As written, this is actually a tad stronger than we need, since we know that \(\tilde{\theta} \rightarrow \theta_0\), which means that any ball \(B_\theta\) of fixed size will be “bigger than necessary.” Nevertheless, it is common to assume a ULLN, with the understanding that you are free to make \(B_\theta\) as small as necessary.

The study of what conditions imply a ULLN is a rich topic. But an easily applicable criterion is that the function of interest be bounded by an integrable envelope. Specifically: a function \(f(\theta, x_n)\) obeys a ULLN in \(B_\theta\) if there exists a non-negative function \(M(x)\), with \(\mathbb{E}_{x_1}[M(x_1)] < \infty\), such that

\[\left| f(\theta, x_1) \right| \le M(x_1)\quad \textrm{for all possible }x_1\textrm{ and all } \theta \in B_\theta.\]

(See van der Vaart’s Asymptotic Statistics, Example 19.7, which actually states a somewhat weaker requirement.)

Classical proofs often assume an integrable envelope condition, even if they do not use it directly in a ULLN. Lehmann’s Theory of Point Estimation, for example, proves asymptotic normality of the MLE under the condition that \(\ell_{3}(x_n \vert \theta)\) has an integrable envelope, though he does not use this directly in a ULLN (see Eq. 15 in Theorem 2.3 of section 6.2). I find proofs to be simpler if you simply lean on a ULLN, though this might be a matter of taste.

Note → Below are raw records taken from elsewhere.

/-- O60. Tables 10.1, 12.3 and 14.2: four compute functions, nine ring pairs and nine ports are in every state that a step leads to from
one that has them. -/
def Obligations.ShapeStays : Prop :=
  ∀ s t : State, s.fns.length = 4 → s.mbx.rings.length = 9 → s.fab.ports.length = 9 → step s = .next t →
    t.fns.length = 4 ∧ t.mbx.rings.length = 9 ∧ t.fab.ports.length = 9
end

A ULLN basically allows you to ignore the dependence of \(\tilde{\theta}\) on the data, since \(\tilde{\theta}\) is eventually in any \(B_\theta\), and

\[\begin{align*} &\left| \frac{1}{N}\sum_{n=1}^N \ell_{(2)}(x_n \vert \tilde{\theta}) - \mathbb{E}_{x_1}[\ell_{(2)}(x_1 | \theta_0)] \right| \le \\ &\quad \left| \frac{1}{N}\sum_{n=1}^N \ell_{(2)}(x_n \vert \tilde{\theta}) - \mathbb{E}_{x_1}[\ell_{(2)}(x_1 | \tilde{\theta})] \right| + \left| \mathbb{E}_{x_1}[\ell_{(2)}(x_1 | \tilde{\theta})] - \mathbb{E}_{x_1}[\ell_{(2)}(x_1 | \theta_0)] \right| \le\\ &\quad \sup_{\theta \in B_\theta } \left| \frac{1}{N}\sum_{n=1}^N \ell_{(2)}(x_n \vert \theta) - \mathbb{E}_{x_1}[\ell_{(2)}(x_1 | \theta)] \right| + \left| \mathbb{E}_{x_1}[\ell_{(2)}(x_1 | \tilde{\theta})] - \mathbb{E}_{x_1}[\ell_{(2)}(x_1 | \theta_0)] \right| \rightarrow\\ &\quad 0 + 0, \end{align*}\]

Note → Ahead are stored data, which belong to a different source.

-- ==== Sys2Proof/Laws/State.lean ====
section
/-! SUPPORT. What the shared updates leave alone, field by field, and what they set. -/
namespace Sys2Proof.Machine
open Sys2Proof

/-- A fold keeps what each of its steps keeps. -/
theorem foldl_keeps {α β σ : Type} (p : σ → α) (g : σ → β → σ) (h : ∀ s i, p (g s i) = p s) :
    ∀ (l : List β) (s : σ), p (l.foldl g s) = p s
  | [], _ => rfl
  | i :: l, s => (foldl_keeps p g h l (g s i)).trans (h s i)

@[simp] theorem setFn_pending (s : State) (f : Nat) (g : FnSt → FnSt) : (setFn s f g).pending = s.pending := rfl
@[simp] theorem setFn_mbx (s : State) (f : Nat) (g : FnSt → FnSt) : (setFn s f g).mbx = s.mbx := rfl
@[simp] theorem setFn_flash (s : State) (f : Nat) (g : FnSt → FnSt) : (setFn s f g).flash = s.flash := rfl
@[simp] theorem setFn_eng (s : State) (f : Nat) (g : FnSt → FnSt) : (setFn s f g).eng = s.eng := rfl
@[simp] theorem setFn_fab (s : State) (f : Nat) (g : FnSt → FnSt) : (setFn s f g).fab = s.fab := rfl
@[simp] theorem setFn_st (s : State) (f : Nat) (g : FnSt → FnSt) : (setFn s f g).st = s.st := rfl
@[simp] theorem setFn_env (s : State) (f : Nat) (g : FnSt → FnSt) : (setFn s f g).env = s.env := rfl
@[simp] theorem setFn_pow (s : State) (f : Nat) (g : FnSt → FnSt) : (setFn s f g).pow = s.pow := rfl
@[simp] theorem setFn_face (s : State) (f : Nat) (g : FnSt → FnSt) : (setFn s f g).face = s.face := rfl
@[simp] theorem setFn_sec (s : State) (f : Nat) (g : FnSt → FnSt) : (setFn s f g).sec = s.sec := rfl
@[simp] theorem setFn_free (s : State) (f : Nat) (g : FnSt → FnSt) : (setFn s f g).free = s.free := rfl

@[simp] theorem setJob_pending (s : State) (f : Nat) (g : Job → Job) : (setJob s f g).pending = s.pending := rfl
@[simp] theorem setJob_mbx (s : State) (f : Nat) (g : Job → Job) : (setJob s f g).mbx = s.mbx := rfl
@[simp] theorem setJob_flash (s : State) (f : Nat) (g : Job → Job) : (setJob s f g).flash = s.flash := rfl
@[simp] theorem setJob_eng (s : State) (f : Nat) (g : Job → Job) : (setJob s f g).eng = s.eng := rfl
@[simp] theorem setJob_fab (s : State) (f : Nat) (g : Job → Job) : (setJob s f g).fab = s.fab := rfl
@[simp] theorem setJob_st (s : State) (f : Nat) (g : Job → Job) : (setJob s f g).st = s.st := rfl
@[simp] theorem setJob_env (s : State) (f : Nat) (g : Job → Job) : (setJob s f g).env = s.env := rfl
@[simp] theorem setJob_pow (s : State) (f : Nat) (g : Job → Job) : (setJob s f g).pow = s.pow := rfl
@[simp] theorem setJob_face (s : State) (f : Nat) (g : Job → Job) : (setJob s f g).face = s.face := rfl
@[simp] theorem setJob_sec (s : State) (f : Nat) (g : Job → Job) : (setJob s f g).sec = s.sec := rfl
@[simp] theorem setJob_free (s : State) (f : Nat) (g : Job → Job) : (setJob s f g).free = s.free := rfl

@[simp] theorem setPort_pending (s : State) (p : Nat) (g : PortSt → PortSt) : (setPort s p g).pending = s.pending := rfl
@[simp] theorem setPort_mbx (s : State) (p : Nat) (g : PortSt → PortSt) : (setPort s p g).mbx = s.mbx := rfl
@[simp] theorem setPort_flash (s : State) (p : Nat) (g : PortSt → PortSt) : (setPort s p g).flash = s.flash := rfl
@[simp] theorem setPort_eng (s : State) (p : Nat) (g : PortSt → PortSt) : (setPort s p g).eng = s.eng := rfl
@[simp] theorem setPort_st (s : State) (p : Nat) (g : PortSt → PortSt) : (setPort s p g).st = s.st := rfl
@[simp] theorem setPort_fns (s : State) (p : Nat) (g : PortSt → PortSt) : (setPort s p g).fns = s.fns := rfl
@[simp] theorem setPort_env (s : State) (p : Nat) (g : PortSt → PortSt) : (setPort s p g).env = s.env := rfl
@[simp] theorem setPort_pow (s : State) (p : Nat) (g : PortSt → PortSt) : (setPort s p g).pow = s.pow := rfl
@[simp] theorem setPort_face (s : State) (p : Nat) (g : PortSt → PortSt) : (setPort s p g).face = s.face := rfl
@[simp] theorem setPort_sec (s : State) (p : Nat) (g : PortSt → PortSt) : (setPort s p g).sec = s.sec := rfl
@[simp] theorem setPort_free (s : State) (p : Nat) (g : PortSt → PortSt) : (setPort s p g).free = s.free := rfl

@[simp] theorem setRing_pending (s : State) (n : Nat) (g : RingPair → RingPair) : (setRing s n g).pending = s.pending := rfl
@[simp] theorem setRing_flash (s : State) (n : Nat) (g : RingPair → RingPair) : (setRing s n g).flash = s.flash := rfl
@[simp] theorem setRing_eng (s : State) (n : Nat) (g : RingPair → RingPair) : (setRing s n g).eng = s.eng := rfl
@[simp] theorem setRing_fab (s : State) (n : Nat) (g : RingPair → RingPair) : (setRing s n g).fab = s.fab := rfl
@[simp] theorem setRing_st (s : State) (n : Nat) (g : RingPair → RingPair) : (setRing s n g).st = s.st := rfl
@[simp] theorem setRing_fns (s : State) (n : Nat) (g : RingPair → RingPair) : (setRing s n g).fns = s.fns := rfl
@[simp] theorem setRing_env (s : State) (n : Nat) (g : RingPair → RingPair) : (setRing s n g).env = s.env := rfl
@[simp] theorem setRing_pow (s : State) (n : Nat) (g : RingPair → RingPair) : (setRing s n g).pow = s.pow := rfl
@[simp] theorem setRing_face (s : State) (n : Nat) (g : RingPair → RingPair) : (setRing s n g).face = s.face := rfl
@[simp] theorem setRing_sec (s : State) (n : Nat) (g : RingPair → RingPair) : (setRing s n g).sec = s.sec := rfl
@[simp] theorem setRing_free (s : State) (n : Nat) (g : RingPair → RingPair) : (setRing s n g).free = s.free := rfl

where the first term follows from the ULLN and the second from assumed continuity of \(\theta \mapsto \mathbb{E}_{x_1}[\ell_{(2)}(x_1 | \theta)]\) and the consistency of \(\hat\theta\).

For the remainder of this stroll, we’ll take the above argument for granted, and simply treat quantities like \(\frac{1}{N}\sum_{n=1}^N \ell_{(2)}(x_n \vert \tilde{\theta})\) as if they were evaluated at a fixed \(\theta_0\) whenever we know \(\tilde{\theta}\) will eventually land in an arbitrarily small ball around \(\hat\theta\).

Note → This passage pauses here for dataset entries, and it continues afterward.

-- ==== Sys2Proof/WellFormed.lean ====
section
/-! DEFINITION. Well-formed commands: operands of the lengths and ranges that the spec gives them. -/
namespace Sys2Proof

/-- A descriptor of 64 bytes on one of the nine ring pairs, with a payload in whole bytes below 4 GiB (R387, R396). -/
def Cmd.wf (c : Cmd) : Bool :=
  decide (c.desc.length = 64) && decide (c.ring < 9) && decide (c.payload.length < 2 ^ 32)

/-- A control message of a type code and at most the largest size of Table 2.3 (R38). -/
def Msg.wf (m : Msg) : Bool := decide (m.body.length ≤ 8176) && decide (1 ≤ m.code) && decide (m.code ≤ 8)

/-- One of the nine ports (R312). -/
def portOk (p : Nat) : Bool := decide (p < 9)

/-- One of the functions F1 to F4, as index 0 to 3 (R439). -/
def fnOk (f : Nat) : Bool := decide (f < 4)

/-- Operand ranges of each command. -/
def Instr.wf : Instr → Bool
  | .mbxCmdBaseWrite _ => true
  | .mbxCmdSizeWrite _ => true
  | .mbxCplBaseWrite _ => true
  | .mbxCmdTail _ => true
  | .mbxCplHead _ => true
  | .registerWriteOther off width _ =>
    decide (width ≤ 8) && !(decide (width = 8) && ([0, 8, 16, 24, 32] : List Nat).contains off)
  | .descriptorFetch ring desc payload => Cmd.wf ⟨0, ring, desc, payload⟩
  | .completionWrite ring _ => decide (ring < 9)
  | .devInfo c => c.wf
  | .devCaps c => c.wf
  | .devSelftest c => c.wf
  | .devReset c => c.wf
  | .devFwStage c => c.wf
  | .devFwActivate c => c.wf
  | .fnPartition c => c.wf
  | .fnEnable c => c.wf
  | .fnAssign c => c.wf
  | .fnReset c => c.wf
  | .fnMolt c => c.wf
  | .memAlloc c => c.wf
  | .memFree c => c.wf
  | .memWrite c => c.wf
  | .memRead c => c.wf
  | .memWindow c => c.wf
  | .jobLoad c => c.wf
  | .jobPlan c => c.wf
  | .jobVerify c => c.wf
  | .jobMap c => c.wf
  | .jobReshard c => c.wf
  | .jobResize c => c.wf
  | .jobUnload c => c.wf
  | .stepRun c => c.wf
  | .stepAbort c => c.wf
  | .stepStatus c => c.wf
  | .batchCancel c => c.wf
  | .snapTake c => c.wf
  | .snapPolicy c => c.wf
  | .snapRestore c => c.wf
  | .snapExport c => c.wf
  | .snapList c => c.wf
  | .linkStatus c => c.wf
  | .linkAdmit c => c.wf
  | .linkDrain c => c.wf
  | .linkMapinfo c => c.wf
  | .timeSync c => c.wf
  | .timeBeatSet c => c.wf
  | .timeBeatStretch c => c.wf
  | .telRead c => c.wf
  | .telSubscribe c => c.wf
  | .secAttest c => c.wf
  | .secKeys c => c.wf
  | .panelLocate c => c.wf
  | .panelService c => c.wf
  | .hostEnvStart c => c.wf
  | .hostEnvStop c => c.wf
  | .holdExpiry fn => fnOk fn
  | .commitBeat fn => fnOk fn
  | .commitIrrevocable fn => fnOk fn
  | .replayAnchor fn => fnOk fn
  | .cancelEffective fn _ => fnOk fn
  | .syncFlit p b _ => portOk p && decide (b.length = 48)
  | .memberAfterLock fn => fnOk fn
  | .abort p m => portOk p && m.wf
  | .stretch p m => portOk p && m.wf
  | .commit p m => portOk p && m.wf
  | .barrier p m => portOk p && m.wf
  | .counts p m => portOk p && m.wf
  | .plan p m => portOk p && m.wf
  | .event p m => portOk p && m.wf
  | .forward p m => portOk p && m.wf
  | .allocationComplete fn _ _ _ => fnOk fn
  | .tokenRow fn _ _ row => fnOk fn && decide (16 ≤ row.length)
  | .itemRelease fn _ _ => fnOk fn
  | .itemComplete fn _ => fnOk fn
  | .collectiveSegment fn p seg => fnOk fn && portOk p && decide (32 ≤ seg.length)
  | .dataItem p d _ => portOk p && decide (d.length = 16)
  | .compilationComplete fn _ => fnOk fn
  | .flitReceived p f _ => portOk p && decide (f.length = 256)
  | .checkTimeout p => portOk p
  | .laneFailed p _ lane => portOk p && decide (lane < 9)
  | .cableInserted p => portOk p
  | .cableRemoved p => portOk p
  | .backplanePowerGood p => portOk p
  | .cableReadDone p _ => portOk p
  | .cableOvercurrent p => portOk p
  | .trainingStageDone p ms => portOk p && decide (ms.length ≤ 9)
  | .trainingStageTimeout p => portOk p
  | .latencyMeasured p rs => portOk p && decide (rs.length = 64)
  | .identRecord p r => portOk p && decide (r.length = 128)
  | .keyx p _ _ => portOk p
  | .portTimeLock p => portOk p
  | .linkRekey p => portOk p
  | .servicePortRetrained n => decide (n ≤ 4)
  | .snapshotStopBegin fn => fnOk fn
  | .snapshotStopEnd fn => fnOk fn
  | .level1Complete fn => fnOk fn
  | .level2Complete fn => fnOk fn
  | .recoveryTransfersComplete fn => fnOk fn
  | .coreSelftestDone fn _ _ _ _ => fnOk fn
  | .engineSelftestDone fn _ _ _ => fnOk fn
  | .restoreComplete fn => fnOk fn
  | .modRstRelease c => (c.getD 0) < 4
  | .fnResetComplete fn => decide (fn < 8)
  | .moltEnd fn _ => fnOk fn
  | .setdasa a => decide (a < 128)
  | .entdaa a => decide (a < 128)
  | .i3cSelectorWrite n => decide (n < 256)
  | .getVersion q => decide (q.conn < 10)
  | .getCapabilities q => decide (q.conn < 10)
  | .negotiateAlgorithms q => decide (q.conn < 10)
  | .getDigests q => decide (q.conn < 10)
  | .getCertificate q => decide (q.conn < 10)
  | .challenge q => decide (q.conn < 10)
  | .getMeasurements q => decide (q.conn < 10)
  | .keyExchange q => decide (q.conn < 10)
  | .finish q => decide (q.conn < 10)
  | .respondIfReady q => decide (q.conn < 10)
  | .spdmUnsupportedRequest q => decide (q.conn < 10)
  | .powerApplied id => decide (id < 16)
  | .beatBoundary => true
  | .messagePhaseStart => true
  | .dataPhaseStart _ => true
  | .dataPhaseEnd _ => true
  | .deadlineTest => true
  | .remainderDone _ => true
  | .stretchEffective => true
  | .stretchLowering => true
  | .periodEffective => true
  | .upstreamLoss _ _ _ => true
  | .masterElectionComplete _ => true
  | .lockLost => true
  | .lockWindowExpiry => true
  | .suspensionEnd => true
  | .referenceEdge _ => true
  | .referenceLocked => true
  | .ppsOutput => true
  | .bridgeLost _ => true
  | .patrolScrub _ _ => true
  | .occupancyWindowEnd occ _ => decide (occ.length = 128)
  | .oscillatorTracking => true
  | .selfRefreshEntry => true
  | .powerSample _ => true
  | .thermalCritical _ _ => true
  | .leakNAsserted _ _ => true
  | .leakSenseDry => true
  | .inputUndervoltage _ _ => true
  | .hotswapFault => true
  | .bootStageComplete _ => true
  | .bootStageTimeout => true
  | .modRstAssert _ => true
  | .cpWatchdog cp => decide (cp < 4)
  | .cpResetComplete cp => decide (cp < 4)
  | .envWatchdogExpiry => true
  | .activationWindowEnd _ => true
  | .selftestComplete _ => true
  | .envBooted => true
  | .envGraceExpiry => true
  | .flashIdleOff => true
  | .locatePadTouch _ _ => true
  | .attentionButtonRelease _ _ => true
  | .attentionLongPress => true
  | .locateTimeout => true
  | .refusalPatternEnd => true
  | .i3cPrivateRead => true
  | .referenceSignalLost => true
  | .serviceLanesEnabled _ => true
  | .unlockToken _ _ _ => true
  | .powerLoss => true
  | .domainSwitchedOn _ => true
  | .imageStaged _ => true
  | .thermalWarning _ _ => true
  | .envWatchdogArm _ => true

end Sys2Proof
end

One final observation about ULLNs is important — it is not reasonable to expect a ULLN to hold, in general, on non-compact sets. A simple counterexample is maybe the most useful way to illustrate this. Consider the function \(f(\theta, x_n) = (x_n - \theta)^2\). Should a ULLN apply to this function for \(\theta \in \mathbb{R}\)? No, because

\[\begin{align*} &\sup_{\theta \in \mathbb{R}}\left| \frac{1}{N} \sum_{n=1}^N (x_n - \theta)^2 - \mathbb{E}_{x_1}[(x_1 - \theta)^2] \right| =\\ &\quad \sup_{\theta \in \mathbb{R}}\left| \frac{1}{N} \sum_{n=1}^N x_n^2 - 2 \theta \frac{1}{N} \sum_{n=1}^N x_n + \theta^2 - \mathbb{E}_{x_1}[x_1^2] + 2 \theta \mathbb{E}_{x_1}[x_1] - \theta^2 \right| \ge\\ &\quad 2 \sup_{\theta \in \mathbb{R}}|\theta | \left| \frac{1}{N} \sum_{n=1}^N x_n - \mathbb{E}_{x_1}[x_1] \right| - \left| \frac{1}{N} \sum_{n=1}^N x_n^2 - \mathbb{E}_{x_1}[x_1^2] \right| = \infty. \end{align*}\]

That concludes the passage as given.